# Problem statement:
Please copy exactly every line from the one that contains "s.resetSeen = true)" to the end of the data below, with both ends included and no other lines.
*** Material for the task ***
-- ==== Sys2Proof/Laws/Ports.lean ====
section
/-! SUPPORT. What the output ports show. -/

namespace Sys2Proof.Machine

/-- After a RESET a register port shows its register. -/
@[simp] theorem registerPort_of_resetSeen {α : Type} {s : State} (h : s.resetSeen = true)
    (read : Regs → α) : s.registerPort read = .ok (read s.regs) := by simp [State.registerPort, h]

/-- Before it, a register port faults. -/
@[simp] theorem registerPort_of_not_resetSeen {α : Type} {s : State} (h : s.resetSeen = false)
    (read : Regs → α) : s.registerPort read = .error .unresetRead := by simp [State.registerPort, h]

/-- `det_miss` is the detector's second output, whatever phase is held. -/
theorem detMissPort_eq (s : State) (cur : Phase) (u v : Byte) :
    s.detMissPort u v = (detect s.cfg cur u v).miss := by
  cases h : decision s.cfg u v <;> simp [State.detMissPort, detect, h]

/-- Where a rule fires `det_phase` shows its phase, RESET or not. -/
theorem detPhasePort_of_decision {s : State} {u v : Byte} {p : Nat} (h : decision s.cfg u v = some p) :
    s.detPhasePort u v = .ok (BitVec.ofNat 5 p) := by simp [State.detPhasePort, h]

end Sys2Proof.Machine
end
*** End of Material for the task ***
# Answer to this task:
@[simp] theorem registerPort_of_resetSeen {α : Type} {s : State} (h : s.resetSeen = true)
    (read : Regs → α) : s.registerPort read = .ok (read s.regs) := by simp [State.registerPort, h]

/-- Before it, a register port faults. -/
@[simp] theorem registerPort_of_not_resetSeen {α : Type} {s : State} (h : s.resetSeen = false)
    (read : Regs → α) : s.registerPort read = .error .unresetRead := by simp [State.registerPort, h]

/-- `det_miss` is the detector's second output, whatever phase is held. -/
theorem detMissPort_eq (s : State) (cur : Phase) (u v : Byte) :
    s.detMissPort u v = (detect s.cfg cur u v).miss := by
  cases h : decision s.cfg u v <;> simp [State.detMissPort, detect, h]

/-- Where a rule fires `det_phase` shows its phase, RESET or not. -/
theorem detPhasePort_of_decision {s : State} {u v : Byte} {p : Nat} (h : decision s.cfg u v = some p) :
    s.detPhasePort u v = .ok (BitVec.ofNat 5 p) := by simp [State.detPhasePort, h]

end Sys2Proof.Machine
end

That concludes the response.